Data shown —
/-! ### `draw_bitmap` -/

/-- The block of every source pixel, row by row, when each element is there and each block fits (R167). -/
theorem Clean.bitmap (o : Opcodes) {x y s : Nat} {w h : Colour} {body : List Colour}
    (hfit : ∀ i j, i < h.toNat → j < w.toNat → i * w.toNat + j < body.length ∧ 1 ≤ s ∧
      x + j * s + s - 1 ≤ 255 ∧ y + i * s + s - 1 ≤ 255) :
    Clean (bitmapScript o x y s (w :: h :: body)) (bitmapFrames o x y s w.toNat h.toNat body) := by
  refine .flatMap fun i hi => .map fun j hj => ?_
  obtain ⟨hlen, hs, hx, hy⟩ := hfit i j (List.mem_range.1 hi) (List.mem_range.1 hj)
  have helem : (w :: h :: body)[2 + i * w.toNat + j]? = some (body.getD (i * w.toNat + j) 0) := by
    rw [show 2 + i * w.toNat + j = i * w.toNat + j + 1 + 1 by omega, List.getElem?_cons_succ,
      List.getElem?_cons_succ, List.getElem?_eq_getElem hlen, List.getD_eq_getElem _ _ hlen]
  rw [helem]
  exact .block o _ hs hx hy

/-- Settles O44: the script of the bitmap meets no fault. -/
theorem drawBitmapSends : Obligations.DrawBitmapSends := by
  unfold Obligations.DrawBitmapSends
  intro s x y scale w h body hs ha hu hx hy hscale hfit
  have hargs : (Instr.drawBitmap x y scale (w :: h :: body)).argsFit = true := by
    simp [Instr.argsFit, fitsU8, hx, hy, hscale]
  refine State.call_clean hs ha hu hargs (Ordinary.drawBitmap _ _ _ _ _) (Follows.drawBitmap _ _ _ _ _) ?_
  rw [u8_toNat hx, u8_toNat hy, u8_toNat hscale]
  exact .bitmap _ hfit

/-! ### `draw_char` -/

/-- The cells of every set bit, columns outermost, when each fits (44_text.md R192, R193). -/
theorem Clean.char {c : Config} {x y size : Nat} {ch : Byte} (colour : Colour) (hg : HasGlyph c ch)
    (hfit : GlyphFits (fontGlyph c ch) x y size) :
    Clean (charScript c x y ch colour size) (glyphFrames c.opcodes (fontGlyph c ch) x y size colour) := by
  obtain ⟨hfirst, hlast⟩ := hg
  rw [charScript, if_neg (by omega)]
  refine .flatMap fun i hi => .flatMap fun j hj => ?_
  have hbyte : (fontGlyph c ch).getD i 0 = fontByte c ch i := by
    simp [fontGlyph, List.mem_range.1 hi]
  have hcell := hfit i j (List.mem_range.1 hi) (List.mem_range.1 hj)
  rw [hbyte] at hcell ⊢
  split
  · next hbit => exact .cell c.opcodes colour (hcell hbit)
  · exact .nil

/-- Settles O46: the script of the character meets no fault. -/
theorem drawCharSends : Obligations.DrawCharSends := by
  unfold Obligations.DrawCharSends
  intro s x y ch colour size hs ha hu hx hy hch hcolour hsize hfirst hlast hfit
  have hargs : (Instr.drawChar x y ch colour size).argsFit = true := by
    simp [Instr.argsFit, fitsU8, fitsU16, hx, hy, hch, hcolour, hsize]
  have hg : HasGlyph s.cfg (u8 ch) := by rw [HasGlyph, u8_toNat hch]; exact ⟨hfirst, hlast⟩
  refine State.call_clean hs ha hu hargs (Ordinary.drawChar _ _ _ _ _ _) (Follows.drawChar _ _ _ _ _ _) ?_
  rw [u8_toNat hx, u8_toNat hy, u8_toNat hsize]
  exact .char _ hg hfit

/-! ### `draw_string` -/

/-- From the `k`-th character on, the frames of each up to the terminator, when each has a glyph and fits
(44_text.md R195, R196). -/
theorem Clean.text {c : Config} {x y size : Nat} (colour : Colour) {chars : List Byte} (rest : List Byte) (k : Nat)
    (h : ∀ j ch, chars[j]? = some ch → ch ≠ 0 ∧ HasGlyph c ch ∧ x + (k + j) * size * 6 ≤ 255 ∧
      GlyphFits (fontGlyph c ch) (x + (k + j) * size * 6) y size) :
    Clean (textScript c x y colour size k (chars ++ 0 :: rest)) ((List.range chars.length).flatMap fun j =>
      glyphFrames c.opcodes (fontGlyph c (chars.getD j 0)) (x + (k + j) * size * 6) y size colour) := by
  induction chars generalizing k with
  | nil => exact .nil
  | cons ch chars ih =>
    obtain ⟨hne, hg, hx, hfit⟩ := h 0 ch rfl
    have hrest := ih (k + 1) fun j ch' hch' => by
      rw [Nat.add_right_comm, Nat.add_assoc]
      exact h (j + 1) ch' hch'
    rw [List.cons_append, textScript, if_neg hne,
      coordFault_of_fits (v := x + k * size * 6) (by positivity) (by exact_mod_cast hx)]
    rw [List.length_cons, List.range_succ_eq_map, List.flatMap_cons, List.flatMap_map]
    refine (Clean.char colour hg hfit).append ?_
    simpa only [Nat.add_right_comm k 1, Nat.add_assoc k, List.getD_cons_succ] using hrest

/-- Settles O48: the script of the text meets no fault before the terminator ends it. -/
theorem drawStringSends : Obligations.DrawStringSends := by
  unfold Obligations.DrawStringSends
  intro s x y colour size chars rest hs ha hu hx hy hcolour hsize hfit
  have hargs : (Instr.drawString x y colour size (chars ++ 0 :: rest)).argsFit = true := by
    simp [Instr.argsFit, fitsU8, fitsU16, hx, hy, hcolour, hsize]
  refine State.call_clean hs ha hu hargs (Ordinary.drawString _ _ _ _ _ _) (Follows.drawString _ _ _ _ _ _) ?_
  rw [u8_toNat hx, u8_toNat hy, u8_toNat hsize]
  simpa only [Nat.zero_add] using Clean.text (u16 colour) rest 0 (by simpa only [Nat.zero_add] using hfit)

Problem statement — Your answer should consist of the lines from the material that contain "glyphFrames".

Answer to the problem —
    Clean (charScript c x y ch colour size) (glyphFrames c.opcodes (fontGlyph c ch) x y size colour) := by
      glyphFrames c.opcodes (fontGlyph c (chars.getD j 0)) (x + (k + j) * size * 6) y size colour) := by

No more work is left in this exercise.